To Open Doors For Others

Filed under: Shantideva — by Kent Sandvik @ 6:46 pm

Open a DoorWhen studying Shantideva’s amazing text called Bodhisattva Way of Life there are sections that deal with the conduct of someone aspiring to follow the bodhisattva path. Actually, there are explicit instructions how to behave when dealing with other people and the environment, one might say the etiquette of a bodhisattva. Here are some extracts from chapter five, based on the translation by Alex Berzin, available here.

Chapter 5: (91) Should I spit or toss away the stick for (cleaning) my teeth,
I shall cover it over (with earth).
Further, it’s despicable to urinate and so forth
Into water or on land that’s to be used.

(92) I shall not eat with stuffing my mouth,
With noise, or with my mouth wide open.
Nor shall I sit with my legs outstretched
Or with my arms simultaneously (crossed),
pressed (against my body).

(93) I shall not go in a vehicle, on a bed, (a seat),
Or in a room alone with someone else’s woman.
Having observed or inquired, I shall give up
All that would bring disrespect from the world.

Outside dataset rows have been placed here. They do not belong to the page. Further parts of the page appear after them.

-- ==== Sys2Proof/Laws/Exec.lean ====
section
/-! SUPPORT. `exec`, arm by arm, so that no proof unfolds it. -/
namespace Sys2Proof.Machine
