-- ==== Sys2Proof/Laws/PerInstr.lean ====
section
/-! SUPPORT. One lemma per constructor of Instr about its encoding: the word of a legal instruction has 64 bits (R178, R179),
and an event or DISPATCH has no word. -/
namespace Sys2Proof.Laws

/-- Fields that fit their widths pack into a number of the summed width. -/
theorem packF_lt (l : List (Nat × Nat)) (h : ∀ p ∈ l, p.2 < 2 ^ p.1) : packF l < 2 ^ (l.map (·.1)).sum := by
  induction l with
  | nil => simp [packF]
  | cons p r ih =>
    have hp := h p (by simp)
    have hr := ih fun q hq => h q (by simp [hq])
    simp only [packF, List.map_cons, List.sum_cons, Nat.pow_add]
    calc p.2 + 2 ^ p.1 * packF r < 2 ^ p.1 * 1 + 2 ^ p.1 * packF r := by omega
      _ = 2 ^ p.1 * (packF r + 1) := by rw [Nat.mul_add, Nat.add_comm]
      _ ≤ 2 ^ p.1 * 2 ^ (r.map (·.1)).sum := Nat.mul_le_mul_left _ hr

-- ## Formats

theorem bodyCR_lt {fn c b a d : Nat} (hn : fn < 32 ∧ c < 64 ∧ b < 64 ∧ a < 64 ∧ d < 64) : bodyCR fn c b a d < 2 ^ 53 := by
  exact packF_lt [(24, 0), (5, fn), (6, c), (6, b), (6, a), (6, d)] (by simp; omega)
theorem bodyCI_lt {fn imm a d : Nat} (hn : fn < 512 ∧ imm < 4294967296 ∧ a < 64 ∧ d < 64) : bodyCI fn imm a d < 2 ^ 53 := by
  exact packF_lt [(9, fn), (32, imm), (6, a), (6, d)] (by simp; omega)
theorem bodyCM_lt {d : Nat} {m : CM} (hm : m.wf = true) (hn : d < 64) : bodyCM d m < 2 ^ 53 := by
  simp only [CM.wf, decide_eq_true_eq] at hm
  exact packF_lt [(16, m.disp), (2, m.hint), (1, m.hv), (2, m.sh), (2, m.scope), (2, m.sem), (1, m.sx), (3, m.sz), (2, m.as), (4, m.oc), (6, m.b), (6, m.a), (6, d)] (by simp; omega)
theorem bodyCB_lt {off cond b a : Nat} (hn : off < 137438953472 ∧ cond < 16 ∧ b < 64 ∧ a < 64) : bodyCB off cond b a < 2 ^ 53 := by
  exact packF_lt [(37, off), (4, cond), (6, b), (6, a)] (by simp; omega)
theorem bodyCJ_lt {off d : Nat} (hn : off < 140737488355328 ∧ d < 64) : bodyCJ off d < 2 ^ 53 := by
  exact packF_lt [(47, off), (6, d)] (by simp; omega)
theorem bodyCS_lt {opt scp rg imm idx b a d : Nat} (hn : opt < 4 ∧ scp < 4 ∧ rg < 2 ∧ imm < 65536 ∧ idx < 256 ∧ b < 64 ∧ a < 64 ∧ d < 64) : bodyCS opt scp rg imm idx b a d < 2 ^ 53 := by
  exact packF_lt [(2, opt), (6, 0), (2, scp), (1, rg), (16, imm), (8, idx), (6, b), (6, a), (6, d)] (by simp; omega)
theorem bodyFENCE_lt {scope mask b a d : Nat} (hn : scope < 4 ∧ mask < 65536 ∧ b < 64 ∧ a < 64 ∧ d < 64) : bodyFENCE scope mask b a d < 2 ^ 53 := by
  exact packF_lt [(17, 0), (2, scope), (16, mask), (6, b), (6, a), (6, d)] (by simp; omega)
theorem bodySYS_lt {num b a d : Nat} (hn : num < 4096 ∧ b < 64 ∧ a < 64 ∧ d < 64) : bodySYS num b a d < 2 ^ 53 := by
  exact packF_lt [(23, 0), (12, num), (6, b), (6, a), (6, d)] (by simp; omega)
theorem bodyRSET_lt {pin deg b a d : Nat} (hn : pin < 2 ∧ deg < 4 ∧ b < 64 ∧ a < 64 ∧ d < 64) : bodyRSET pin deg b a d < 2 ^ 53 := by
  exact packF_lt [(32, 0), (1, pin), (2, deg), (6, b), (6, a), (6, d)] (by simp; omega)
theorem eofVR_lt {x : VR} (hx : x.wf = true) : eofVR x < 2 ^ 24 := by
  simp only [VR.wf, decide_eq_true_eq] at hx
  exact packF_lt [(1, x.z), (1, x.m1), (3, x.msk), (5, x.vb), (5, x.va), (5, x.vd), (4, x.typ)] (by simp; omega)
theorem eofVC_lt {x : VC} (hx : x.wf = true) : eofVC x < 2 ^ 30 := by
  simp only [VC.wf, decide_eq_true_eq] at hx
  exact packF_lt [(1, x.z), (1, x.m1), (3, x.msk), (5, x.vb), (5, x.va), (5, x.vd), (4, x.typ), (1, x.x2), (1, x.x1), (1, x.sr), (3, x.part)] (by simp; omega)
theorem eofVM_lt {x : VM} (hx : x.wf = true) : eofVM x < 2 ^ 24 := by
  simp only [VM.wf, decide_eq_true_eq] at hx
  exact packF_lt [(15, x.disp), (3, x.msk), (5, x.vr), (1, x.as)] (by simp; omega)
theorem eofVX_lt {x : VX} (hx : x.wf = true) : eofVX x < 2 ^ 24 := by
  simp only [VX.wf, decide_eq_true_eq] at hx
  exact packF_lt [(8, 0), (2, x.sc), (3, x.msk), (5, x.vi), (5, x.vr), (1, x.as)] (by simp; omega)
theorem eofVMOVC_lt {vd lane pair : Nat} (hn : vd < 32 ∧ lane < 64 ∧ pair < 2) : eofVMOVC vd lane pair < 2 ^ 24 := by
  exact packF_lt [(1, pair), (8, 0), (6, lane), (5, vd), (4, 0)] (by simp; omega)
theorem eofVMSK_lt {md ma mb mop : Nat} (hn : md < 8 ∧ ma < 8 ∧ mb < 8 ∧ mop < 8) : eofVMSK md ma mb mop < 2 ^ 24 := by
  exact packF_lt [(3, mop), (8, 0), (3, mb), (3, ma), (3, md), (4, 0)] (by simp; omega)
theorem eofVTBLD_lt {sel typ vd va : Nat} (hn : sel < 8 ∧ typ < 16 ∧ vd < 32 ∧ va < 32) : eofVTBLD sel typ vd va < 2 ^ 30 := by
  exact packF_lt [(10, 0), (5, va), (5, vd), (4, typ), (3, 0), (3, sel)] (by simp; omega)
theorem eofVSMX_lt {dlog vd va vb : Nat} (hn : dlog < 4 ∧ vd < 32 ∧ va < 32 ∧ vb < 32) : eofVSMX dlog vd va vb < 2 ^ 24 := by
  exact packF_lt [(5, 0), (5, vb), (5, va), (5, vd), (2, 0), (2, dlog)] (by simp; omega)
theorem eofM2_lt {nsub z : Nat} (hn : nsub < 4 ∧ z < 2) : eofM2 nsub z < 2 ^ 24 := by
  exact packF_lt [(21, 0), (1, z), (2, nsub)] (by simp; omega)
theorem eofMG_lt {nsub z nrow : Nat} (hn : nsub < 4 ∧ z < 2 ∧ nrow < 512) : eofMG nsub z nrow < 2 ^ 24 := by
  exact packF_lt [(12, 0), (9, nrow), (1, z), (2, nsub)] (by simp; omega)
theorem eofML_lt {nsub z kb gsz : Nat} (hn : nsub < 4 ∧ z < 2 ∧ kb < 4 ∧ gsz < 4) : eofML nsub z kb gsz < 2 ^ 24 := by
  exact packF_lt [(17, 0), (2, gsz), (2, kb), (1, z), (2, nsub)] (by simp; omega)
theorem eofMD_lt {x : Drain} (hx : x.wf = true) : eofMD x < 2 ^ 24 := by
  simp only [Drain.wf, decide_eq_true_eq] at hx
  exact packF_lt [(15, 0), (1, x.sr), (1, x.sat), (1, x.bias), (2, x.act), (1, x.sct), (1, x.keep), (2, x.nsub)] (by simp; omega)
theorem eofD_lt {doff u : Nat} (hn : doff < 65536 ∧ u < 2) : eofD doff u < 2 ^ 24 := by
  exact packF_lt [(16, doff), (1, u), (7, 0)] (by simp; omega)
theorem bodyCF_lt {fn : FN} {c b a d : Nat} (hfn : fn.wf = true) (hn : c < 64 ∧ b < 64 ∧ a < 64 ∧ d < 64) :
    bodyCF fn c b a d < 2 ^ 53 := by
  simp only [FN.wf, decide_eq_true_eq] at hfn
  exact bodyCR_lt ⟨packF_lt [(1, fn.pr), (3, fn.rm), (1, fn.fx)] (by simp; omega), hn⟩
theorem withReg_lt {h : Hdr} {e : Nat} (hw : h.wf = true) (he : e < 2 ^ 24) : withReg h e < 2 ^ 30 := by
  simp only [Hdr.wf, decide_eq_true_eq] at hw
  exact packF_lt [(24, e), (6, h.creg)] (by simp; omega)

-- ## Words

/-- The word of a legal instruction has 64 bits. -/
def Width.Statement (i : Instr) : Prop := instrWf i = true → legal i = true → ∀ w, encodeWord i = some w → w < 2 ^ 64

theorem width_of_control {i : Instr} (op body : Nat) (h : encodeControl i = some (op, body)) (ho : op < 2 ^ 8) (hb : body < 2 ^ 53) :
    ∀ w, encodeWord i = some w → w < 2 ^ 64 := by
  intro w hw
  simp only [encodeWord, h, Option.some.injEq] at hw
  subst hw
  exact packF_lt [(53, body), (8, op), (3, 0)] (by simp; omega)
theorem width_of_engine {i : Instr} (cls eop eof : Nat) (hd : Hdr) (h0 : encodeControl i = none)
    (h : encodeEngine i = some (cls, eop, hd, eof)) (hc : cls < 2 ^ 3) (he : eop < 2 ^ 6) (hw : hd.wf = true) (hf : eof < 2 ^ 30) :
    ∀ w, encodeWord i = some w → w < 2 ^ 64 := by
  intro w hw'
  simp only [encodeWord, h0, h, Option.some.injEq] at hw'
  subst hw'
  simp only [Hdr.wf, decide_eq_true_eq] at hw
  exact packF_lt [(30, eof), (1, hd.cap), (6, eop), (4, hd.sinc), (8, hd.ssem), (4, hd.wneed), (8, hd.wsem), (3, cls)] (by simp; omega)
theorem width_of_none {i : Instr} (h : encodeWord i = none) : ∀ w, encodeWord i = some w → w < 2 ^ 64 := by simp [h]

(94) I shall never point with (my left hand or) one finger,
But respectfully with my right,
And with the entire hand;
I shall also indicate the path like that.

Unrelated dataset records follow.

-- ==== Sys2Proof/Tests/Slice0.lean ====
section
/-! SUPPORT. Small tests: ill-formed terms refused, words of the spec decoded, one-step results from the spec's tables and
examples, and for every statement a state and operands that meet its hypotheses. -/
namespace Sys2Proof.Tests
open Sys2Proof.Machine Sys2Proof.Claims
-- one theorem at a time: theorems elaborated side by side each hold a thread stack
set_option Elab.async false

-- ## Helpers

/-- An access or wait that ends well; for the runs, the state it leaves is named by `left`. -/
def goes {α : Type} (x : M α) (s : State) : Bool := match x.run s with
  | .ok _ _ => true
  | .error _ _ => false
def left {α : Type} (x : M α) (s : State) : State := match x.run s with
  | .ok _ t => t
  | .error _ t => t
theorem goes_ok {α : Type} {x : M α} {s : State} (h : goes x s = true) : ∃ a, x.run s = .ok a (left x s) := by
  cases e : x.run s with
  | ok a _ => exact ⟨a, by rw [left, e]⟩
  | error _ _ => simp [goes, e] at h
/-- What the run answers. -/
def got {α : Type} (x : M α) (s : State) : Option α := match x.run s with
  | .ok a _ => some a
  | .error _ _ => none
theorem got_ok {α : Type} {x : M α} {s : State} {a : α} (h : got x s = some a) : x.run s = .ok a (left x s) := by
  cases e : x.run s with
  | ok b _ =>
    have w : b = a := Option.some.inj (by rw [← h, got, e])
    rw [left, e, w]
  | error _ _ => simp [got, e] at h
/-- A check that passes and changes nothing. -/
def still (x : M Unit) (s : State) : Bool := goes x s && decide (left x s = s)
theorem still_passes {x : M Unit} {s : State} (h : still x s = true) : Passes x s := by
  simp only [still, Bool.and_eq_true, decide_eq_true_eq] at h
  obtain ⟨_, e⟩ := goes_ok h.1
  rw [h.2] at e
  exact e

/-- The package at reset, tile 0 acting; its SC with a frozen CC; the monitor core; a CFE. -/
def z : State := State.reset
def at0 (f : Place → Place) : State := z.modHere f
def sc : State := at0 fun t => { t with frozen := true, sc := { t.sc with priv := 1 } }
def mon : State := { z with cur := 516 }
def cfe : State := { z with cur := 512 }
/-- Tile 0 runs an iteration of a step of context 1 (log 14). -/
def run0 : State := z.placed 0
/-- Registers of tile 0. -/
def gs (l : List (Nat × Word)) (s : State) : State := l.foldl (fun s p => s.setG p.1 p.2) s
/-- A plain word of class 0, global, of `2 ^ sz` bytes at g[1]. -/
def cm (sz : Nat) : CM := ⟨1, 0, 0, 0, sz, 0, 0, 0, 0, 0, 0, 0⟩
/-- The same in scratchpad. -/
def cmSp (sz : Nat) : CM := { cm sz with as := 1 }
/-- Every right. -/
def fullPerm : Perm := ⟨true, true, true, true, true, false, false, 0⟩
/-- Tile 0 may access the region of VA 0 and owns the line there. -/
def owned : State :=
  (at0 fun t => { t with pmc := [(regionCode (some 0) 0, fullPerm)] }).setL1 0
    { L1Line.empty ⟨some 0, 0⟩ with st := .m, valid := 15 }
/-- Empty memory has no address space that a write could end. -/
theorem no_spaces {s : State} (h : s.mem = []) (pa : Nat) (bs : List Byte) : KeepsSpaces s pa bs := fun a e => by
  have w : ∀ l : List Nat, numOf (l.map fun _ => (0 : Byte)) = 0 := fun l => by induction l <;> simp_all [numOf]
  have v : s.asd a = 0 := by
    rw [State.asd, State.memNum, State.memRead, h, ← w (range (s.asdPa a) 16)]
    rfl
  exact absurd (v ▸ e) (by simp)
/-- A wait that does not end, and changes nothing. -/
def stalls (x : M Unit) (s : State) : Bool := match x.run s with
  | .error .stall t => decide (t = s)
  | _ => false
theorem stalls_is {x : M Unit} {s : State} (h : stalls x s = true) : x.run s = .error .stall s := by
  cases e : x.run s with
  | ok _ _ => simp [stalls, e] at h
  | error w t => cases w <;> simp_all [stalls]
-- ## Ill-formed terms are refused: one for each check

(95) I shall not wildly wave my arms,
Nor shout out loud, when it’s scarcely urgent,
But shall signal with a snap of the fingers and the like,
Otherwise, I’ll get out of control.

Now, to remember, one of the targeted audiences for this text was the monks at Nalanda monastery, so the advices has connotations related to Vinaya vows, especially the issue of being alone in the same location as a woman.

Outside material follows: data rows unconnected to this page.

-- page class CH
abbrev F.CH_CFG_LAW : Fld := ⟨0x040, 0, 2⟩
abbrev F.CH_CFG_NSEC : Fld := ⟨0x040, 2, 3⟩
abbrev F.CH_CFG_SP_SRC : Fld := ⟨0x040, 8, 3⟩
abbrev F.CH_CFG_LIM_MODE : Fld := ⟨0x040, 12, 2⟩
abbrev F.CH_CFG_LIM_INIT : Fld := ⟨0x040, 14, 2⟩
abbrev F.CH_CFG_TRIP_ACTION : Fld := ⟨0x040, 16, 1⟩
abbrev F.CH_CFG_SETTLE_SAFE : Fld := ⟨0x040, 17, 1⟩
abbrev F.CH_CFG_BUS_EN : Fld := ⟨0x040, 18, 1⟩
abbrev F.CH_CFG_ACC_FF : Fld := ⟨0x040, 19, 2⟩
abbrev F.CH_SFDIM_NS : Fld := ⟨0x044, 0, 3⟩
abbrev F.CH_SFDIM_NU : Fld := ⟨0x044, 3, 2⟩
abbrev F.CH_SFDIM_NY : Fld := ⟨0x044, 5, 2⟩
abbrev F.CH_SFDIM_NI : Fld := ⟨0x044, 7, 2⟩
abbrev F.CH_CTRL_HOLD : Fld := ⟨0x048, 0, 1⟩
abbrev F.CH_STAT_STATE : Fld := ⟨0x04C, 0, 2⟩
abbrev F.CH_STAT_UNSETTLED : Fld := ⟨0x04C, 2, 1⟩
abbrev F.CH_STAT_BLOCKED : Fld := ⟨0x04C, 3, 1⟩
abbrev F.CH_STAT_WRITE_PENDING : Fld := ⟨0x04C, 4, 1⟩
abbrev F.CH_STAT_SAMPLES : Fld := ⟨0x04C, 16, 16⟩
abbrev F.CH_FLAGS_FLAGS : Fld := ⟨0x050, 0, 8⟩
abbrev F.CH_FLAG_EN : Fld := ⟨0x054, 0, 8⟩
abbrev F.CH_SP_SP : Fld := ⟨0x058, 0, 16⟩
abbrev F.CH_FFIN_FFIN : Fld := ⟨0x05C, 0, 16⟩
abbrev F.CH_MAG_LO : Fld := ⟨0x060, 0, 16⟩
abbrev F.CH_MAG_HI : Fld := ⟨0x060, 16, 16⟩
abbrev F.CH_RATE_RATE : Fld := ⟨0x064, 0, 32⟩
abbrev F.CH_ACC_ACC : Fld := ⟨0x068, 0, 32⟩
abbrev F.CH_OUTLIM_LO : Fld := ⟨0x06C, 0, 16⟩
abbrev F.CH_OUTLIM_HI : Fld := ⟨0x06C, 16, 16⟩
abbrev F.CH_SAFE_SAFE0 : Fld := ⟨0x070, 0, 16⟩
abbrev F.CH_SAFE_SAFE1 : Fld := ⟨0x070, 16, 16⟩
abbrev F.CH_FF_KA : Fld := ⟨0x074, 0, 16⟩
abbrev F.CH_FF_KA_SHIFT : Fld := ⟨0x074, 16, 4⟩
abbrev F.CH_FF_BUS_SHIFT : Fld := ⟨0x074, 20, 2⟩
abbrev F.CH_FF_ACC_SCALE : Fld := ⟨0x074, 24, 5⟩
abbrev F.CH_VBUS_VNOM : Fld := ⟨0x078, 0, 16⟩
abbrev F.CH_VBUS_VMIN : Fld := ⟨0x078, 16, 16⟩
abbrev F.CH_SETTLE_N : Fld := ⟨0x07C, 0, 12⟩
abbrev F.CH_SCALE_OFFSET : Fld := ⟨0x080, 0, 16⟩
abbrev F.CH_SCALE_GAIN : Fld := ⟨0x080, 16, 16⟩
abbrev F.CH_SCALE_SH_SH0 : Fld := ⟨0x094, 0, 4⟩
abbrev F.CH_SCALE_SH_SH1 : Fld := ⟨0x094, 4, 4⟩
abbrev F.CH_SCALE_SH_SH2 : Fld := ⟨0x094, 8, 4⟩
abbrev F.CH_SCALE_SH_SH3 : Fld := ⟨0x094, 12, 4⟩
abbrev F.CH_SCALE_SH_SH4 : Fld := ⟨0x094, 16, 4⟩
abbrev F.CH_SCHED_PHASE : Fld := ⟨0x0A0, 0, 20⟩
abbrev F.CH_SCHED_DIV : Fld := ⟨0x0A0, 20, 3⟩
abbrev F.CH_SCHED_OUTER : Fld := ⟨0x0A0, 23, 1⟩
abbrev F.CH_NEST_INNER : Fld := ⟨0x0A4, 0, 5⟩
abbrev F.CH_NEST_N : Fld := ⟨0x0A4, 8, 9⟩
abbrev F.CH_NEST_LEAD : Fld := ⟨0x0A4, 17, 15⟩
abbrev F.CH_INPUTS : Fld := ⟨0x0A8, 0, 30⟩
abbrev F.CH_ROUTE_ROUTE0 : Fld := ⟨0x0AC, 0, 8⟩
abbrev F.CH_ROUTE_ROUTE1 : Fld := ⟨0x0AC, 8, 8⟩
abbrev F.CH_SEC_W0_B0 : Fld := ⟨0x100, 0, 16⟩
abbrev F.CH_SEC_W0_B1 : Fld := ⟨0x100, 16, 16⟩
abbrev F.CH_SEC_W1_B2 : Fld := ⟨0x104, 0, 16⟩
abbrev F.CH_SEC_W1_A1 : Fld := ⟨0x104, 16, 16⟩
abbrev F.CH_SEC_W2_A2 : Fld := ⟨0x108, 0, 16⟩
abbrev F.CH_SEC_W2_SHIFT : Fld := ⟨0x108, 16, 4⟩
abbrev F.CH_SEC_W2_KIND : Fld := ⟨0x108, 20, 2⟩
abbrev F.CH_SEC_W2_CLAMP_EN : Fld := ⟨0x108, 22, 1⟩
abbrev F.CH_SEC_W3_CLO : Fld := ⟨0x10C, 0, 16⟩
abbrev F.CH_SEC_W3_CHI : Fld := ⟨0x10C, 16, 16⟩
abbrev F.CH_SF : Fld := ⟨0x200, 0, 32⟩
abbrev F.CH_SF_NR_NR0 : Fld := ⟨0x2C0, 0, 16⟩
abbrev F.CH_SF_NR_NR1 : Fld := ⟨0x2C0, 16, 16⟩
abbrev F.CH_SF_KI_KI0 : Fld := ⟨0x2C4, 0, 16⟩
abbrev F.CH_SF_KI_KI1 : Fld := ⟨0x2C4, 16, 16⟩
abbrev F.CH_SF_SHIFT_SC : Fld := ⟨0x2C8, 0, 4⟩
abbrev F.CH_SF_SHIFT_SL : Fld := ⟨0x2C8, 4, 4⟩
abbrev F.CH_SF_SHIFT_SK : Fld := ⟨0x2C8, 8, 4⟩
abbrev F.CH_SF_SHIFT_SI : Fld := ⟨0x2C8, 12, 4⟩
abbrev F.CH_SF_SHIFT_SP : Fld := ⟨0x2C8, 16, 4⟩
abbrev F.CH_SF_ICLAMP_ILO : Fld := ⟨0x2CC, 0, 16⟩
abbrev F.CH_SF_ICLAMP_IHI : Fld := ⟨0x2CC, 16, 16⟩
abbrev F.CH_ST : Fld := ⟨0x300, 0, 32⟩

-- page class PWM
abbrev F.PWM_CFG_MODE : Fld := ⟨0x040, 0, 1⟩
abbrev F.PWM_CFG_MAP : Fld := ⟨0x040, 1, 1⟩
abbrev F.PWM_CFG_INV_H : Fld := ⟨0x040, 2, 1⟩
abbrev F.PWM_CFG_INV_L : Fld := ⟨0x040, 3, 1⟩
abbrev F.PWM_CFG_DT : Fld := ⟨0x040, 4, 10⟩
abbrev F.PWM_STAT_STATE : Fld := ⟨0x044, 0, 3⟩
abbrev F.PWM_STAT_HOLD : Fld := ⟨0x044, 4, 5⟩
abbrev F.PWM_STAT_H_ON : Fld := ⟨0x044, 9, 1⟩
abbrev F.PWM_STAT_L_ON : Fld := ⟨0x044, 10, 1⟩
abbrev F.PWM_CMP_VALUE : Fld := ⟨0x048, 0, 16⟩
abbrev F.PWM_STAGE_VALUE : Fld := ⟨0x04C, 0, 16⟩
abbrev F.PWM_ACTIVE_CMP : Fld := ⟨0x050, 0, 19⟩
abbrev F.PWM_PER_PER : Fld := ⟨0x054, 0, 19⟩
abbrev F.PWM_SCHED_PHASE : Fld := ⟨0x058, 0, 20⟩
abbrev F.PWM_SCHED_DIV : Fld := ⟨0x058, 20, 3⟩
abbrev F.PWM_SCHED_ROUTED : Fld := ⟨0x058, 23, 1⟩
abbrev F.PWM_SCHED_CHANNEL : Fld := ⟨0x058, 24, 5⟩
abbrev F.PWM_TS_STATE : Fld := ⟨0x05C, 0, 2⟩
abbrev F.PWM_COUNT_TRIPS : Fld := ⟨0x060, 0, 16⟩

-- page class TRIP
abbrev F.TRIP_STAT_RAW : Fld := ⟨0x040, 0, 8⟩
abbrev F.TRIP_STAT_LATCH : Fld := ⟨0x040, 8, 8⟩
abbrev F.TRIP_STAT_DEAD : Fld := ⟨0x040, 16, 1⟩
abbrev F.TRIP_CLR_CLR : Fld := ⟨0x044, 0, 8⟩
abbrev F.TRIP_FORCE_SET : Fld := ⟨0x048, 0, 8⟩
abbrev F.TRIP_CFG_ENABLE : Fld := ⟨0x080, 0, 1⟩
abbrev F.TRIP_CFG_POL : Fld := ⟨0x080, 1, 1⟩
abbrev F.TRIP_CFG_FILTER : Fld := ⟨0x080, 2, 6⟩
abbrev F.TRIP_CFG_PAIRS : Fld := ⟨0x080, 16, 16⟩
abbrev F.TRIP_COUNT_COUNT : Fld := ⟨0x0A0, 0, 16⟩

For me, having a system when dealing with others is a way to develop connections with everyone we meet. It is very tough to develop universal compassion to all sentient beings sitting on the cushion — it’s doable, but the scope is grand and very abstract in the beginning. While helping out with instructions at work, always opening doors for others, or deliberately place oneself last in the line is a very simple and creates positive potentials in the mind. As such, having advices about etiquette, and how to behave in various situations, is a daily practice of training the mind towards the goal of always being around others helping them.